WHAT YOU ARE ASKED TO DO: Look through the data below and extract, unchanged, the lines from the one that contains "taken.bus with lcuPtu" to the one that contains "t, exec .licenceRemove", both included.

Stored dataset items
/-- R28: a LICENCE REMOVE taken with no withdrawal outstanding and the freeze flag clear, whose id names cell i (a VALID
or LAPSED cell, or failing those the lowest DAMAGED one): a BASE record is refused with PROTECTED; a VALID cell is
marked and the withdrawal sent; a LAPSED or DAMAGED cell becomes EMPTY at once and its erase is queued. No cell of that
id: NOT_FOUND. R29 and R30: LICENCE FREEZE sets the flag and says whether it was set; LICENCE REPORT takes the copy of
the table and hands its entries, 72 bytes for each non-EMPTY cell in ascending order, to the output. The two phases of
LICENCE REPORT are the model's (log entry 6). -/
def Obligations.RemoveFreezeAndReportGoByTheTable : Prop :=
  (∀ (s : State) (a : Fin 16) (w : TaskWord) (rest : List (Fin 16 × TaskWord)),
      s.bus.station .lcu = { queue := (a, w) :: rest, service := none } → w.is .licenceRemove = true →
      s.lcu.withdrawal = .idle → s.lcu.freeze = false →
      let named := fun (i : Fin 32) => licenceId s.lcu.cells[i].record = w.param
      let live := fun (i : Fin 32) => s.lcu.cells[i].state = .valid ∨ s.lcu.cells[i].state = .lapsed
      let only := fun (i : Fin 32) => named i ∧ ((live i ∧ ∀ j, live j → named j → j = i) ∨
        (s.lcu.cells[i].state = .damaged ∧ (∀ j, live j → ¬ named j) ∧
          ∀ j, j < i → s.lcu.cells[j].state = .damaged → ¬ named j))
      let base := fun (i : Fin 32) => licenceKind s.lcu.cells[i].record = some .base
      let taken := s.takeWord .lcu
      ((∀ i, named i → s.lcu.cells[i].state = .empty) →
        exec .licenceRemove s = .next { taken with
          lcu := { s.lcu with task := .idle }
          bus := taken.bus.refuse .lcu .notFound (details 32 0 0 0) }) ∧
      (∀ i, only i → base i → s.lcu.cells[i].state ≠ .damaged →
        exec .licenceRemove s = .next { taken with
          lcu := { s.lcu with task := .idle }
          bus := taken.bus.refuse .lcu .protectedCell (details i.val (cellStateCode s.lcu.cells[i].state) 0 0) }) ∧
      (∀ i, only i → ¬ base i → s.lcu.cells[i].state = .valid →
        let cells := setAt s.lcu.cells i { s.lcu.cells[i] with withdrawing := true }
        exec .licenceRemove s = .next { taken with
          lcu := { s.lcu with task := .removeWithdrawing i, cells := cells, withdrawal := .removal i }
          bus := { taken.bus with lcuPtu := s.bus.lcuPtu ++ [.withdrawal (sentOf cells)] } }) ∧
      (∀ i, only i → (s.lcu.cells[i].state = .damaged ∨ (s.lcu.cells[i].state = .lapsed ∧ ¬ base i)) →
        ∃ t, exec .licenceRemove s = .next t ∧ t = { taken with lcu := t.lcu, bus := t.bus } ∧
          t.lcu = { s.lcu with
            task := .erasing i s.lcu.cells[i].state 0
            cells := t.lcu.cells, granted := grantedOf t.lcu.cells
            storeQueue := t.lcu.storeQueue, lst := { s.lcu.lst with busy := t.lcu.lst.busy } } ∧
          t.lcu.cells[i].state = .empty ∧ (∀ j, j ≠ i → t.lcu.cells[j] = s.lcu.cells[j]) ∧
          t.lcu.stores { cell := i, content := .erase, who := .task } ∧
          t.bus = { taken.bus with
            toSpw := s.bus.toSpw ++ [.licenceSummary]
            toAtu := s.bus.toAtu ++ (if s.lcu.cells[i].state = .lapsed then
              [{ raised := false, kind := .licenceLapsed, object := i.val }] else []) })) ∧
  (∀ (s : State) (a : Fin 16) (w : TaskWord) (rest : List (Fin 16 × TaskWord)),
      s.bus.station .lcu = { queue := (a, w) :: rest, service := none } →
      (w.is .licenceFreeze = true →
        exec .licenceFreeze s = .next { s.takeWord .lcu with
          lcu := { s.lcu with task := .idle, freeze := true }
          bus := (s.takeWord .lcu).bus.closeNormal .lcu (details (if s.lcu.freeze then 1 else 0) 0 0 0) }) ∧
      (w.is .licenceReport = true → w.count ≠ 0 → (∃ i : Fin 32, s.lcu.cells[i].state ≠ .empty) →
        ∃ t n, exec .licenceReport s = .next t ∧
          t = { s with lcu := { s.lcu with task := .reporting n }, host := t.host, bus := t.bus } ∧
          n = (indices 32).countP (fun i => s.lcu.cells[i].state ≠ .empty) ∧
          (t.bus.station .lcu).queue = rest ∧ t.bus.outcomes = s.bus.outcomes ∧
          ∃ sv, t.bus.service .lcu = some sv ∧ sv.anchor = some a ∧ sv.word = w ∧
            sv.output.length = 72 * n ∧
            sv.output = ((indices 32).filter (fun i => s.lcu.cells[i].state ≠ .empty)).flatMap
              (fun i => licenceEntryBytes i s.lcu.cells[i])))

ANSWER BOX:
          bus := { taken.bus with lcuPtu := s.bus.lcuPtu ++ [.withdrawal (sentOf cells)] } }) ∧
      (∀ i, only i → (s.lcu.cells[i].state = .damaged ∨ (s.lcu.cells[i].state = .lapsed ∧ ¬ base i)) →
        ∃ t, exec .licenceRemove s = .next t ∧ t = { taken with lcu := t.lcu, bus := t.bus } ∧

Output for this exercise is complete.